Most oncologists have received little training in the care of older patients.13 The development of structured “care processes” that provide a framework for how oncologists can incorporate GA into clinical practice could improve outcomes of vulnerable older adults with cancer.14 Care processes refer to the tasks done to and for the patient by practitioners during treatment. Outcome measures are the desired states resulting from care processes, which may include reduction in morbidity and mortality and improvement in quality of life. In geriatric oncology, care processes use GA in 2 distinct, but related, ways. First, GA is used to identify specific evidence-based geriatric interventions to be implemented, such as ordering physical therapy (PT) for a patient with mobility deficits. Second, GA is used to guide cancer treatment decisions, such as modification of chemotherapy dosing in patients with physical or functional impairments. Thus, a “GA-guided care process” is the use of GA to select targeted geriatric interventions and to guide choices for cancer treatment.

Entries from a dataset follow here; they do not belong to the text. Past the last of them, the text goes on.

/-- Types of Table 15.8. -/
def typeKnown (t : Nat) : Bool :=
  [0x01, 0x02, 0x03, 0x08, 0x09, 0x0A, 0x10, 0x11, 0x12, 0x13, 0x18, 0x19, 0x1A, 0x20, 0x21, 0x30, 0x31, 0x32, 0x33, 0x34, 0x35,
   0x36].contains t

/-- Length of the data that a read asked for, be it waited for or no more. -/
def readLen (s : State) (pod tag : Nat) : Option Nat :=
  match s.link.reqs.find? (fun r => r.sent && r.tag == tag && r.pod == pod && r.type == 1) with
  | some r => some r.len
  | none => (s.link.gone.find? (fun g => g.pod == pod && g.tag == tag)).map (·.len)

/-- Length in bytes of the message at the head of some received slots. A read response takes its length from the request; one
that passes through or answers nothing this device asked for, and an unknown type, reaches to the end of the slots received (log
entry 32). -/
def headLen (s : State) (bs : List Byte) : Nat :=
  let all := bs.length / 16 * 16
  if !typeKnown (mType bs) then all
  else if mType bs = 0x08 ∧ mLE bs 8 2 = 0 then
    match (if mDst bs = s.boot.podId then readLen s (mSrc bs) (mTag bs) else none) with
    | some n => 16 + 16 * ceilDiv n 16
    | none => all
  else 16 + 16 * dataSlots bs 0

/-- An earlier message of the same stream waits in some port's inbox: earlier in this one, or with a lower `E2E_SEQ` (R399, R414). -/
def streamBlocked (s : State) (p : Nat) (before : List (List Byte)) (m : List Byte) : Bool :=
  let same (q : List Byte) : Bool := mSrc q == mSrc m && mClass q == mClass m && numbered (mType q) == numbered (mType m)
  before.any same || ([0, 1, 2].filter (· != p)).any (fun i =>
    (getPort s i).inbox.any (fun q => same q && decide (mSeq q < mSeq m)))

/-- Messages of unknown types at the front of their streams are discarded in their turn (R398). -/
def dropUnknown (p : Nat) : Nat → State → State
  | 0, s => s
  | fuel + 1, s =>
    let inb := (getPort s p).inbox
    match inb.zipIdx.find? (fun x => !typeKnown (mType x.1) && !streamBlocked s p (inb.take x.2) x.1) with
    | none => s
    | some x =>
      let m := x.1
      let s := slotsFreed (setPort s p { getPort s p with inbox := inb.eraseIdx x.2 }) p m
      dropUnknown p fuel (inStream s m (fun s m => malformed s p m))

/-- Discard what is unknown in a port's inbox. -/
def dropUnknowns (s : State) (p : Nat) : State := dropUnknown p (getPort s p).inbox.length s

/-- Cut the received slots into messages: for this device into the inbox, for others onward. -/
def assemble (p : Nat) : Nat → State → State
  | 0, s => s
  | fuel + 1, s =>
    let x := getPort s p
    let n := headLen s x.rxSlots
    if x.rxSlots.length < 16 ∨ x.rxSlots.length < n ∨ n = 0 then s
    else
      let m := x.rxSlots.take n
      let s := setPort s p { x with rxSlots := x.rxSlots.drop n }
      if mDst m != s.boot.podId then assemble p fuel (relayMsg (slotsFreed s p m) m)
      else assemble p fuel (setPort s p { getPort s p with inbox := (getPort s p).inbox ++ [m] })

/-! ### Flits (R382 to R390) -/

/-- The CRC of a flit is good. -/
def flitGood (fl : List Byte) : Bool := fl.length == 256 && crc64 (fl.take 248) == mLE fl 248 8

/-- Take the acknowledgement of a flit. -/
def takeAck (s : State) (p : Nat) (fl : List Byte) : State :=
  if !nbit (mByte fl 4) 2 then s
  else
    let x := getPort s p
    let ack := mLE fl 2 2
    setPort s p { x with replay := x.replay.filter (fun f => decide (32768 ≤ (ack + 65536 - f.seq) % 65536)) }

/-- Take the credits of a flit: the change from the last counts seen (R387). -/
def takeCredits (s : State) (p : Nat) (fl : List Byte) : State :=
  let v := mLE fl 8 6
  [0, 1, 2, 3].foldl (fun s c =>
    let x := getPort s p
    let ret := nbits v (12 * c + 11) (12 * c)
    let d := (ret + 4096 - Tab.get 0 x.lastRet c) % 4096
    setPort s p { x with credits := Tab.set 0 x.credits c (Tab.get 0 x.credits c + d), lastRet := Tab.set 0 x.lastRet c ret }) s

/-- Send one NAK for the flit now expected (R386). A port in RETRAINING sends no flits, and one in STANDBY idle flits only (R380,
R410). -/
def sendNak (s : State) (p : Nat) : State :=
  let x := getPort s p
  if x.nakSent || portState s p != 3 then s
  else emitFlit (bump (setPort s p { x with nakSent := true }) (0xA00060 + 0x100 * p)) p 2 0 []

The U13 conference series, “Geriatric Oncology Research to Improve Clinical Care,” sponsored by the Cancer and Aging Research Group (CARG) and the National Institute of Health (NIH; grant number U13 AG038151), have highlighted the need for developing GA-guided care processes that could be incorporated into oncology clinical practice.4–8,15 A dedicated group of geriatric oncology teams has developed clinical and research programs that use GA-guided care processes.16
The goal of this study was to obtain expert consensus, using a modified Delphi approach, from leaders in geriatric oncology in the United States on how to best to translate information from GA into care processes (interventions and treatment decisions) for older patients with cancer.
Methods
The Delphi method is a flexible iterative survey process with the goal of transforming individual opinions into a group consensus on issues for which the exact solutions are unknown.17,18 In this study, a 3-round Delphi process was performed, consisting of brainstorming, narrowing down, and quantification of the opinions of expert participants. Data were collected and stored in Research Electronic Data Capture (REDCap), a software toolset for electronic collection and management of research data.19 The University of Rochester provided Institutional Review Board approval of the study.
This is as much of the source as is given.